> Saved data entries
/-- A target of a transfer that does not fault (R347). -/
abbrev sane (x : Nat) : Prop := x < 2 ^ 57 ∧ x % 4 = 0

/-- The targets of a transfer: the threads of the issue set that take part go where each is sent, with a change to their
link registers; the others fall through the `CUT` (R347). -/
def sent (e : Env) (g : Tg) (target : Nat → Nat) (link : Nat → Thread → Thread) : Tg :=
  g.mapThreads e.set fun i t =>
    if i ∈ e.part then { link i t with next := some (BitVec.ofNat 57 (target i)) } else { t with next := some (e.pc + 24#57) }

/-- A thread whose link register holds the address after the `CUT` (R347). -/
def linked (e : Env) (t : Thread) : Thread :=
  { t with
    linkLo := .of (BitVec.ofNat 32 (e.pc + 24#57).toNat)
    linkHi := .of (BitVec.ofNat 32 ((e.pc + 24#57).toNat / 2 ^ 32)) }

/-- The thread group with the links of the threads that take part copied to a vector pair (R347). -/
def savedLinks (e : Env) (sv : Option Reg) : Tg :=
  match sv with
  | none => e.g
  | some d => e.part.foldl (fun g l =>
      match e.g.threads[l]? with
      | some t => (g.write 0 (d.key 0 l) t.linkLo).write 0 (d.key 1 l) (linkHalf t.linkHi)
      | none => g) e.g

/-- The thread group stands at the end of its shot, ready for the next one. -/
def shotEnded (g : Tg) : Prop := g.phase = .ready ∧ g.shot = Shot.none ∧ g.temps = []

/-! ### Memory -/

/-- The address that a lane's adder forms from a base and a signed offset of 32 bits (R289). -/
def addr (n : Nat) (s : State) (e : Env) (xs : List Src) (l : Nat) : Nat :=
  (value s e xs 0 l + wrapInt n (ival true 32 (value s e xs 1 l))) % 2 ^ n

/-- Threads that make an access: one for a uniform destination, or for a load from one address (R294). -/
def accessors (e : Env) (d : Option Reg) (uni : Bool) : List Nat :=
  if (d.map (·.isS)).getD false || uni then e.part.take 1 else e.part

/-- Threads that make the accesses of a store or a `RED`: one when all its sources are uniform (R158, Table 17.2; log 34). -/
def makers (e : Env) (uni : Bool) : List Nat := if uni then e.part.take 1 else e.part

/-- Accesses that some threads make: one that serves the whole issue is every thread's that takes part (R296, R298). -/
def madeBy (e : Env) (ls : List Nat) (as : List Acc) : List Acc :=
  if ls.length < e.part.length then as.map fun a => { a with threads := maskOf e.part } else as

/-- The accesses of a lane's global request: no rule of R420 turns it away, and its translations are at hand (R93). -/
def Reaches (s : State) (e : Env) (q : Global) (l va : Nat) (d d2 : List CWord) (as : List Acc) : Prop :=
  va < 2 ^ 57 ∧ (q.mis = true ∨ va % q.n = 0) ∧ targetRule e q d as = none ∧
    ∃ at_ : Nat → Nat × PageKind × Option CodedTag,
      (∀ p ∈ pieces va q.n q.mis, p.1 < 2 ^ 57 ∧
        translate s e.core e.ctx e.g.super q.cls p.1 p.2 = (s, .to (at_ p.1).1 (at_ p.1).2.1 (at_ p.1).2.2)) ∧
      as = (pieces va q.n q.mis).map fun p =>
        mkAcc l q.kind p.1 p.2 (at_ p.1).1 (at_ p.1).2.1 (at_ p.1).2.2 (pieceWords (p.1 - va) (p.1 % 4) p.2 d)
          (pieceWords (p.1 - va) (p.1 % 4) p.2 d2)

/-- An operation that returns `n` bytes to a register: a uniform register takes one lane's, and one address serves every
lane (R290, R294). -/
def returning (e : Env) (h : Hints) (d : Reg) (uni : Bool) (n : Nat) (signed : Bool) : MemOp :=
  { MemOp.blank with
    dst := some d, size := n, signed := signed, ps := h.ps.toNat
    lanes := if d.isS then (e.part.take 1).map fun l => (l, l) else e.part.map fun l => (l, if uni then e.part.headD 0 else l) }

/-- The accesses of an operation put in flight: the memory counter and the range slots that they touch count it (R299,
R316), and a slot counter beyond its width waits. -/
def inFlight (s : State) (e : Env) (spad : Bool) (as : List Acc) (o : MemOp) : State :=
  (issueOp s e.r { o with accs := as, counts := true, performed := false, super := e.g.super,
                          slots := e.g.touched spad (extents as) }).updTg e.r Tg.oweSlots

/-- `n` bytes at `o` lie aligned in the workgroup's scratchpad (R291, R100). -/
abbrev fits (e : Env) (o n : Nat) : Prop := o % n = 0 ∧ o + n ≤ e.sheet.spadBytes

/-- A lane's access to a scratchpad: its own, or another's. -/
def onSpad (kind : AccKind) (n : Nat) (w : Option Nat) (l o : Nat) (d d2 : List CWord) : Acc :=
  { mkAcc l kind o n o .spad none (pieceWords 0 (o % 4) n d) (pieceWords 0 (o % 4) n d2) with wg := w }

/-- A byte of some words, from the first byte of the first. -/
def byteIn (ws : List CWord) (i : Nat) : Byte := byteOf (ws.getD (i / 4) .zero).data (i % 4)

/-- A byte of a workgroup's scratchpad. -/
def spadByte (w : Wg) (o : Nat) : Byte := byteOf (lookD .zero w.spad (o / 4)).data (o % 4)

/-- A byte of an uncoded line in a core's L1. -/
def l1Byte (s : State) (core pa : Nat) : Option Byte :=
  (l1Find s core pa none).bind fun ln => if ln.valid.testBit (pa % 128) then some (byteIn ln.words (pa % 128)) else none

/-- The highest-numbered of some lanes whose `n` bytes, from the place of each, take in a byte (R298). -/
def lastOver (ls : List Nat) (place : Nat → Nat) (n o : Nat) : Option Nat :=
  ls.reverse.find? fun l => decide (place l ≤ o) && decide (o < place l + n)

/-- The thread group with waits for its `CUT` (R163), no two alike. -/
def owing (g : Tg) (ws : List Wait) : Tg :=
  { g with shot := { g.shot with waits := ws.foldl (fun l w => if l.contains w then l else l ++ [w]) g.shot.waits } }

/-- A commit point of two-take mode comes with a release at cluster scope or wider (R341). -/
def committing (e : Env) (scope : Nat) (g : Tg) : Tg :=
  if e.w.takeOn = true ∧ 3 ≤ scope then { g with shot := { g.shot with waits := g.shot.waits ++ [.commit] } } else g

/-- The numbers of the SCOPE field (Table 14.1). -/
def scopeNo : Scope → Nat
  | .thread => 0
  | .tg => 1
  | .wg => 2
  | .cluster => 3
  | .die => 4
  | .device => 5
  | .system => 6

/-! ### Events -/

/-- An access of an operation in flight may be performed now (Table 14.2, R299, R325 to R328). -/
structure Pending (s : State) (r : TgRef) (op ix : Nat) (w : Wg) (g : Tg) (o : MemOp) (a : Acc) : Prop where
  wg : s.wg? r.wg = some w
  tg : s.tg? r = some g
  op : (g.ops.find? fun o => o.id == op) = some o
  acc : o.accs[ix]? = some a
  waits : a.done = false
  plain : o.setFull = false
  here : w.phase ≠ .saved
  turn : g.mayPerform o ix a = true
  first : a.page = .host → s.hostAhead r o.id = false

/-- The L1 of a core has frames free for `n` more lines (R99). -/
def L1Room (s : State) (core n : Nat) : Prop :=
  ∃ fs : List Nat, fs.Nodup ∧ n ≤ fs.length ∧ ∀ f ∈ fs, f < 36864 ∧ (s.spadUnitsOn core).contains (f / 512) = false ∧
    ∀ ln ∈ s.cs.l1, ln.core = core → ln.frame ≠ f

/-- The L2 holds a line of main memory whole, every word with its code. -/
structure WholeLine (s : State) (pa : Nat) (ln : L2Line) : Prop where
  held : lineAt s pa = some ln
  all : ln.valid = 2 ^ 128 - 1
  size : ln.words.length = 32
  sound : ln.words.all CWord.passes = true

/-- What an operation of one access leaves when that access has been performed: itself while it has a value to return
(R162). -/
def performedOp (o : MemOp) (a : Acc) (res : List CWord) : List MemOp :=
  if o.dst.isNone && o.results.isEmpty then []
  else [{ o with performed := true, accs := [{ a with done := true, result := res }] }]

/-- A doubleword of host memory. -/
def hostDw (s : State) (pa : Nat) : Nat := (rdWord s.mm.bytes pa).toNat + 2 ^ 32 * (rdWord s.mm.bytes (pa + 4)).toNat

/-- Words that pass their check and are not Poison. -/
def clean (ws : List CWord) : Bool := ws.all fun w => w.passes && !w.bad

/-- Bytes of a workgroup's scratchpad, none of a Poison word. -/
def spadBytes (w : Wg) (o n : Nat) : List (Byte × Bool) := (List.range n).map fun i => (spadByte w (o + i), false)

/-- The scratchpad words that some bytes touch pass their check and are not Poison. -/
def cleanSpad (w : Wg) (o n : Nat) : Prop := ∀ i, o / 4 ≤ i → i ≤ (o + n - 1) / 4 → clean [lookD .zero w.spad i] = true

/-- A log with room takes one record of a kind and an address (R371). -/
def Recorded (s t : State) (part kind addr : Nat) : Prop :=
  ∀ l, s.logs[part]? = some l → l.recs.length < 256 →
    ∃ r : ErrRec, (t.logs[part]?).map (·.recs) = some (l.recs ++ [r]) ∧ r.dw0.toNat / 2 ^ 56 = kind ∧ r.dw1 = BitVec.ofNat 64 addr

/-- No two accumulators of some elements of a tile share a word. -/
def apart (t : Tile) (els : List (Nat × Nat)) : Prop :=
  ∀ x ∈ els, ∀ y ∈ els, ∀ j k, j < accWords t.af → k < accWords t.af → t.wordAt x.1 x.2 j = t.wordAt y.1 y.2 k → x = y ∧ j = k
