/-! ### Lanes of one thread group -/

/-- The cross-lane instructions (R248 to R253), returned later: SHFL, RDLN and WRLN move words with their codes; VOTE
writes a guard or a mask; LRED and LSCN reduce; MTCH gives the mask of the equal threads. A thread group has no more
threads than its width. The model's choices: the data bits of a Poison result (log 32); a reduction over one thread
(log 63). -/
def Obligations.CrossLane : Prop :=
  ∀ (h : Hints) (mode : ShflMode) (w neg exc : Bool) (seg g ga : BitVec 3) (ty : RedTy) (op : RedOp) (d a : Reg) (u v : U)
    (vd : BitVec 8) (b : Opd),
    let lane (xs : List Src) (dst : Option (Reg × Nat)) : Plan := { h := h, srcs := xs, dst := dst, unit := 3 }
    let later (i : Instr) (s : State) (e : Env) (ws : List (RKey × CWord)) : Prop :=
      Writes s e h (exec i s) (e.g.launchOp (resultOp h ws)) []
    let cnt := (srcB b 1).consumed
    let xs := srcA a (wide w) :: if mode = .rev then [] else [cnt]
    let j (s : State) (e : Env) (t : Nat) : Nat :=
      let n := if seg = 0#3 then e.g.width else 2 ^ seg.toNat
      let u := t % n
      match mode with
      | .sel => t - u + value s e xs 1 t % n
      | .rot => t - u + (u + value s e xs 1 t) % n
      | .xch => t - u + Nat.xor u (value s e xs 1 t % n)
      | .rev => t - u + (n - 1 - u)
    let see (e : Env) (l : Nat) : Bool := (e.g.word (.g ga.toNat l)).data.getLsbD 0 != neg
    let rb := [redB ty b]
    let reduced (s : State) (e : Env) (key : Nat) (ts : List Nat) : List CWord :=
      let vs := ts.map fun t => redVal ty (value s e rb 0 t)
      let bad := ts.any (tainted s e rb)
      match redIntTy ty, redFloatTy ty with
      | some t, _ => valueWords (obits t) (redInt t op vs) bad
      | none, some t => floatWords t (redFloat t op (laneEnv e key) vs) bad
      | none, none => []
    let scanned (e : Env) (t : Nat) : List Nat := e.part.filter fun i => if exc then decide (i < t) else decide (i ≤ t)
    let eb := [srcB b (wide w)]
    let ys := [srcA a (wide w), { cnt with first := true }]
    let zs := [(srcA (.s v) 1).consumed, srcB b (wide w)]
    ∀ (s : State) (e : Env), e.g.threads.length ≤ e.g.width →
      (Ready s e { lane xs (some (d, wide w)) with sel := some fun _ => j s e } → (seg = 0#3 ∨ 2 ^ seg.toNat ≤ e.g.width) →
        later (.shfl h mode w seg d a b) s e (toReg e d fun t => given s e (srcA a (wide w)) (j s e t))) ∧
      (Ready s e { lane [] none with guards := [ga] } →
        later (.vote h (.all g) neg ga) s e (guardWords e g fun _ => e.part.all (see e)) ∧
        later (.vote h (.any g) neg ga) s e (guardWords e g fun _ => e.part.any (see e)) ∧
        later (.vote h (.eq g) neg ga) s e (guardWords e g fun _ => e.part.all (see e) || e.part.all fun l => !see e l)) ∧
      (Ready s e { lane [] (some (d, 2)) with guards := [ga] } →
        later (.vote h (.mask d) neg ga) s e
          (toReg e d fun _ => valueWords 64 (maskOf (e.part.filter (see e))).toNat false)) ∧
      (Ready s e (lane rb (some (d, ty.words))) →
        Writes s e h (exec (.lred h ty op d b) s)
          ((counted e (redClass ty op) e.g).launchOp
            (resultOp h (toReg e d fun _ => reduced s e (e.part.headD 0) e.part))) [] ∧
        Writes s e h (exec (.lscn h ty op exc d b) s)
          ((counted e (if exc = true ∧ e.part.length < 2 then [] else redClass ty op) e.g).launchOp
            (resultOp h (toReg e d fun t => reduced s e t (scanned e t)))) []) ∧
      (Ready s e (lane eb (some (d, 2))) →
        later (.mtch h w d b) s e (toReg e d fun t =>
          valueWords 64 (maskOf (e.part.filter fun i => !tainted s e eb i && value s e eb 0 i == value s e eb 0 t)).toNat
            (tainted s e eb t))) ∧
      (Ready s e { lane ys (some (.s u, wide w)) with sel := some fun _ _ => value s e ys 1 (e.part.headD 0) % e.g.width } →
        later (.rdln h w u a b) s e (toReg e (.s u) fun _ =>
          given s e (srcA a (wide w)) (value s e ys 1 (e.part.headD 0) % e.g.width))) ∧
      (Ready s e (lane zs (some (.v vd, wide w))) →
        later (.wrln h w vd v b) s e (toReg e (.v vd) fun t =>
          if t = value s e zs 0 (e.part.headD 0) % e.g.width then words s e zs 1 t else []))

/-! ### Encoding, decoding, steps -/

/-- Decoding the encoding of any well-formed instruction gives it back: no operand bit is dropped (R153 to R157). -/
def Obligations.DecodeEncode : Prop :=
  ∀ i : Instr, i.isWord = true → i.wf = true → decode (encode i) = i

/-- Only one word stands for an instruction, and it is well formed: every unused bit is zero (R169). A word of group
0xF whose fields have the general form is an operation of the extension group; the zero word, an always true guard
that is negated, and pending slot 7 are no instruction (R169). -/
def Obligations.EncodeDecode : Prop :=
  (
    ∀ (w : BitVec 96) (i : Instr), decode w = i → i.isWord = true → encode i = w ∧ i.wf = true) ∧
  (
    ∀ w : BitVec 96,
      (w.extractLsb' 92 4 = 15#4 → w.extractLsb' 71 4 = 15#4 → w.getLsbD 75 = false → w.extractLsb' 64 3 ≠ 7#3 →
          w.extractLsb' 0 62 = 0#62 → decode w = .extensionOperation w) ∧
        (w = 0#96 → decode w = .invalidEncoding w) ∧
        (w.extractLsb' 71 4 = 15#4 → w.getLsbD 75 = true → decode w = .invalidEncoding w) ∧
        (w.extractLsb' 64 3 = 7#3 → decode w = .invalidEncoding w))

/-- Words that the manual writes out in its examples decode to the instructions they stand for. -/
def Obligations.DecodedWords : Prop :=
  let h : Hints := ⟨false, 15#4, 0#4, 0#3, false, false⟩
  decode 0x31800780001C00000000000C#96 = .rsd h false false (.v 7) (.reg (.v 12)) ∧
    decode 0x10489780000400C000000004#96 = .iaddx h .n32 (.v 1) 2 (.v 3) (.reg (.v 4)) (some 1) ∧
    decode 0x50000780002002400000000A#96 = .hadd2 h false false false (.v 8) (.v 9) (.reg (.v 10)) ∧
    decode 0x80001782002001A000000040#96 = .ld { h with ps := 2 } .b64 false false (.v 8) (.v 6) (.imm 0x40) ∧
    decode 0x010017800050002000000600#96 = .call h (some (.v 20)) 0x600 ∧
    decode 0xA140D7800000002000000001#96 = .fence h .rel .device 1 ∧
    decode 0xB14017802409022000000040#96 = .mma h true 2 8 0 1 ∧
    decode 0xC08007800001022000000001#96 = .cpyx h 8 1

> Problem requirements
From the records above, copy out the line with "waits := ws.foldl", the line with "(Table 14.1). -/", and every line between them, word for word.

> Response area
  { g with shot := { g.shot with waits := ws.foldl (fun l w => if l.contains w then l else l ++ [w]) g.shot.waits } }

/-- A commit point of two-take mode comes with a release at cluster scope or wider (R341). -/
def committing (e : Env) (scope : Nat) (g : Tg) : Tg :=
  if e.w.takeOn = true ∧ 3 ≤ scope then { g with shot := { g.shot with waits := g.shot.waits ++ [.commit] } } else g

/-- The numbers of the SCOPE field (Table 14.1). -/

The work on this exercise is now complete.